Сегодня тает, выше 0°. Всюду, на улице, на дворе, - потоп и грязь. Я никуда не мог выехать. Сижу дома и работаю в нервном напряжении. В перерывы - заношу на эти страницы мои «сказания». Нервен сегодня; напряженно работает мысль; может быть, еще и потому, что голоден, что голодна М. Ф. Помещаю фоторепродукцию с [изображеннием] председателя Исполкома Ленинградского городского Совета депутатов трудящихся тов. Попкова. О нем в Ленинграде, среди населения, имеются самые разнообразные мнения. История разберет, кто прав, кто виноват. Я, как современник, не знаю, точнее, не имею фактов, чтобы вынести какое-либо суждение. Во всяком случае, он, безусловно, историческое лицо, поскольку Ленинградский Совет возглавляется им в самые ответственные дни своего существования. Другими историческими деятелями, связавшими свое имя с героическим Ленинградом, являются командующий войсками Ленинградского фронта генерал-лейтенант Хазин и члены Военного Совета: А. Жданов он же секретарь ЦК ВКП(б), А. Кузнецов, Н. Соловьев и С. Багаев.

Ирина Эренбург, 30 лет, Москва:
Завтра день моего рождения. Как же ты меня баловал. Илья и мама сегодня тоже будут стараться, но мне ничего не нужно. А вдруг… Сегодня появился Б. Волин. Он был в окружении в Дорогобуже, попал в плен, бежал к партизанам, затем снова в Дорогобуже, который был освобожден, но вокруг все немцы. Волин прилетел.
Говорят, Ленинград освободят в течение трех ближайших недель.
В очереди рассказывают: все бабки были под немцами. Одним показалось очень хорошо, другим очень плохо.

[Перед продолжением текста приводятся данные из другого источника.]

-- ==== Sys2Proof/Machine/InnerCode.lean ====
section
/-! DEFINITION. C1, the row code: its parity-check matrix, its encoder, its layered offset min-sum decoder and the margin record
(08 R209, R210, R215, R216). -/

namespace Sys2Proof.Machine

/-! ### C1 (R209, R210) -/

/-- Shifts of block row 0 and block row 1 for block columns 0 to 29 (Table 8-1). -/
def c1Shifts : List ((Nat × Nat) × (Nat × Nat)) :=
  [((11, 150), (5, 201)), ((48, 239), (66, 26)), ((85, 40), (127, 139)), ((122, 129), (188, 252)), ((159, 218), (249, 77)),
    ((196, 19), (22, 190)), ((233, 108), (83, 15)), ((270, 197), (144, 128)), ((19, 286), (205, 241)), ((56, 87), (266, 66)),
    ((93, 176), (39, 179)), ((130, 265), (100, 4)), ((167, 66), (161, 117)), ((204, 155), (222, 230)), ((241, 244), (283, 55))]
  ++ [((278, 45), (56, 168)), ((27, 134), (117, 281)), ((64, 223), (178, 106)), ((101, 24), (239, 219)), ((138, 113), (12, 44)),
    ((175, 202), (73, 157)), ((212, 3), (134, 270)), ((249, 92), (195, 95)), ((286, 181), (256, 208)), ((35, 270), (29, 33)),
    ((72, 71), (90, 146)), ((109, 160), (151, 259)), ((146, 249), (212, 84)), ((183, 50), (273, 197)), ((220, 139), (46, 22))]

/-- Check i of a block row over the information bits, which u holds with bit b at place b. -/
def c1Check (sh : List (Nat × Nat)) (u i : Nat) : Bool :=
  sh.zipIdx.foldl (fun a p => (a ^^ u.testBit (288 * p.2 + (i + p.1.1) % 288)) ^^ u.testBit (288 * p.2 + (i + p.1.2) % 288)) false

/-- Parity bit i of 576: p0 then p1 (R210). -/
def c1Parity (u i : Nat) : Bool :=
  if i < 288 then c1Check (c1Shifts.map (·.1)) u i
  else c1Check (c1Shifts.map (·.2)) u (i - 288) ^^ c1Check (c1Shifts.map (·.1)) u ((i - 288 + 1) % 288)

/-- The 72 parity bytes of 1,080 information bytes (R235). -/
def c1Bytes (l : List Byte) : List Byte :=
  let u := leNat (slice l 0 1080)
  (List.range 72).map fun k => b8 ((List.range 8).foldl (fun a i => a + boolNat (c1Parity u (8 * k + i)) * 2 ^ i) 0)

/-! ### The parity-check matrix (R209) -/

/-- S(r, c), the shifts of base entry (r, c). -/
def c1Set (r c : Nat) : List Nat :=
  match c1Shifts[c]? with
  | some p => if r = 0 then [p.1.1, p.1.2] else [p.2.1, p.2.2]
  | none => if c = 30 then [r] else if c = 31 ∧ r = 1 then [0] else []

/-- Columns of the ones in a row of H. -/
def c1Row (k : Nat) : List Nat :=
  (List.range 32).flatMap fun c => (c1Set (k / 288) c).map fun s => 288 * c + (k % 288 + s) % 288

/-- A check of a word: the sum of its bits. -/
def c1Sum (x : Array Bool) (k : Nat) : Bool := (c1Row k).foldl (fun a b => a ^^ x.getD b false) false

/-- Checks that a word does not satisfy. -/
def c1Unsatisfied (x : Array Bool) : Nat := ((List.range 576).filter (c1Sum x)).length

/-- A word is a C1 codeword: H times it is 0. -/
def isCodeword (x : Array Bool) : Bool := c1Unsatisfied x == 0

/-- The codeword of 1,080 information bytes (07 R179). -/
def c1Codeword (info : List Byte) : List Bool :=
  (info.flatMap fun b => lowBits b.toNat 8) ++ (c1Bytes info).flatMap fun b => lowBits b.toNat 8

/-! ### Layered offset min-sum (R215; log entry 49) -/

/-- A message of 8 bits. -/
def satMessage (x : Int) : Int := clampI (-127) 127 x

/-- The messages of a check to its bits, from the messages of the bits to it: the sign of the others, their least magnitude, less
the offset of 1. -/
def checkMessages (q : List Int) : List Int :=
  let neg := q.foldl (fun a x => a ^^ decide (x < 0)) false
  let m := q.map Int.natAbs
  let least := m.foldl min 255
  let at_ := (indexOf? (· == least) m).getD 0
  let second := (m.eraseIdx at_).foldl min 255
  q.zipIdx.map fun p =>
    let v : Int := ((if p.2 = at_ then second else least) - 1 : Nat)
    if neg ^^ decide (p.1 < 0) then -v else v

/-- What a decoder holds: the value of each bit and the messages of each check. -/
structure MinSum where
  post : Array Int
  msgs : Array (List Int)
  deriving DecidableEq, Repr

/-- One block row: its checks from the values at its start, then the values with all their changes. -/
def minSumLayer (d : MinSum) (r : Nat) : MinSum :=
  let new := (List.range 288).map fun i =>
    let k := 288 * r + i
    let cols := c1Row k
    let old := d.msgs.getD k []
    let q := cols.zipWith (fun b m => satMessage (d.post.getD b 0 - m)) old
    (k, cols, old, checkMessages q)
  new.foldl (fun d e =>
    { post := (e.2.1.zip (e.2.2.1.zip e.2.2.2)).foldl
        (fun p x => p.modify x.1 fun v => satMessage (v + x.2.2 - x.2.1)) d.post
      msgs := d.msgs.set! e.1 e.2.2.2 }) d

def minSumStart (llr : List Int) : MinSum :=
  { post := llr.toArray, msgs := ((List.range 576).map fun k => (c1Row k).map fun _ => (0 : Int)).toArray }

/-- The hard decision: a value of 0 or more stands for bit 0. -/
def hardBits (v : Array Int) : Array Bool := v.map fun x => decide (x < 0)

/-- What a C1 decode leaves (Table 8-2): the word, whether every check holds, the checks that do not, the iterations run, and
the counts of the detector's decisions. -/
structure C1Result where
  word   : List Bool
  right  : Bool
  unsat  : Nat
  iter   : Nat
  unsat0 : Nat
  flips  : Nat
  weak   : Nat
  deriving DecidableEq, Repr

/-- Iterations until every check holds or the limit is reached; the first argument counts those left. -/
def minSumRun : Nat → Nat → MinSum → MinSum × Nat
  | 0, k, d => (d, k)
  | n + 1, k, d =>
    let d := minSumLayer (minSumLayer d 0) 1
    if isCodeword (hardBits d.post) then (d, k + 1) else minSumRun n (k + 1) d

/-- A C1 decode of the LLRs of a codeword under an iteration limit (R215, R216). -/
def c1Decode (limit : Nat) (llr : List Int) : C1Result :=
  let hard := hardBits llr.toArray
  match minSumRun limit 0 (minSumStart llr) with
  | (d, k) =>
    let x := hardBits d.post
    let u := c1Unsatisfied x
    { word := x.toList, right := decide (u = 0), unsat := u, iter := k, unsat0 := c1Unsatisfied hard
      flips := min 2047 ((hard.toList.zipWith xor x.toList).filter id).length
      weak := min 2047 (llr.filter fun v => v.natAbs ≤ 2).length }

/-- The margin record of a decode, which is valid or not (Table 8-2). -/
structure MarginRecord where
  valid  : Bool
  iter   : Nat
  unsat0 : Nat
  flips  : Nat
  weak   : Nat
  deriving DecidableEq, Repr

def marginRecord (valid : Bool) (limit : Nat) (r : C1Result) : MarginRecord :=
  { valid := valid, iter := if valid then r.iter else limit, unsat0 := r.unsat0
    flips := if valid then r.flips else 2047, weak := r.weak }

/-- The record as Table 8-2 packs it. -/
def marginWord (m : MarginRecord) : Nat :=
  boolNat m.valid + m.iter * 2 + m.unsat0 * 2 ^ 7 + m.flips * 2 ^ 17 + m.weak * 2 ^ 28

/-- The decode of LLRs that all say what was written. -/
def cleanResult (word : List Bool) : C1Result :=
  { word := word, right := true, unsat := 0, iter := 1, unsat0 := 0, flips := 0, weak := 0 }

end Sys2Proof.Machine
end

В трамваях люди с картошкой, ездят за нею вплоть до Тулы, меняют. Где были немцы - на мануфактуру. В общем, москвичи, как и раньше, бытовики и отнюдь не герои. Боятся весны, контрнаступления. Мне кажется, что его не будет. Вернее, не будет больше катастрофы.
Бомбить будут сильно.
...
28-го переезжаю в Лаврушинский. Зачем? А вообще, зачем я еще живу? Мама что-то печет - традиция. Чувствую, что всем в тягость, но ничего с собой не могу поделать. Папа ушел за картошкой в Загорск. Вспоминаю: в день моего рождения Боря в пижаме, заспанный, смущенно прятал почему-то подарок за спину. Зачем мне завтра вставать? Поэтому так не хочется ложиться

Сергей Вавилов, физик, академик, 50 лет:
Йошка-Ола. Вчера письма от Виктора из Ленинграда и панические письма Озерецких. Становится страшно. Так вот под ударом единственные нити, удерживающие еще жизнь.
Позавчера стандартный «антикварный» сон. Видал их и на войне 1914 г. и позднее. Книжная лавка на несуществующей теперь стороне Моховой в Москве. В лавке предприимчивый хозяин современного типа жулика и блатмейстера. При магазине колоссальный зал книжного аукциона, на который почему-то собирается народ совсем не «книжного» вида. Антиквар Фадеев. Все детально, все с интереснейшими живописными и психологическими подробностями, как прекрасный роман, написанный сразу Франсом, Толстым и Достоевским, или полотно, сразу исходящее из рук голландцев, Маковского и импрессионистов. Как это все уложено в мозгу? Это же чудо из чудес, бесконечное обилие тонких наблюдений, мыслей и высочайшего искусства. Человек обнаруживает значительно меньше, чем он может.
А на улице по-прежнему безотрадный мороз и в сводках «ничего существенного»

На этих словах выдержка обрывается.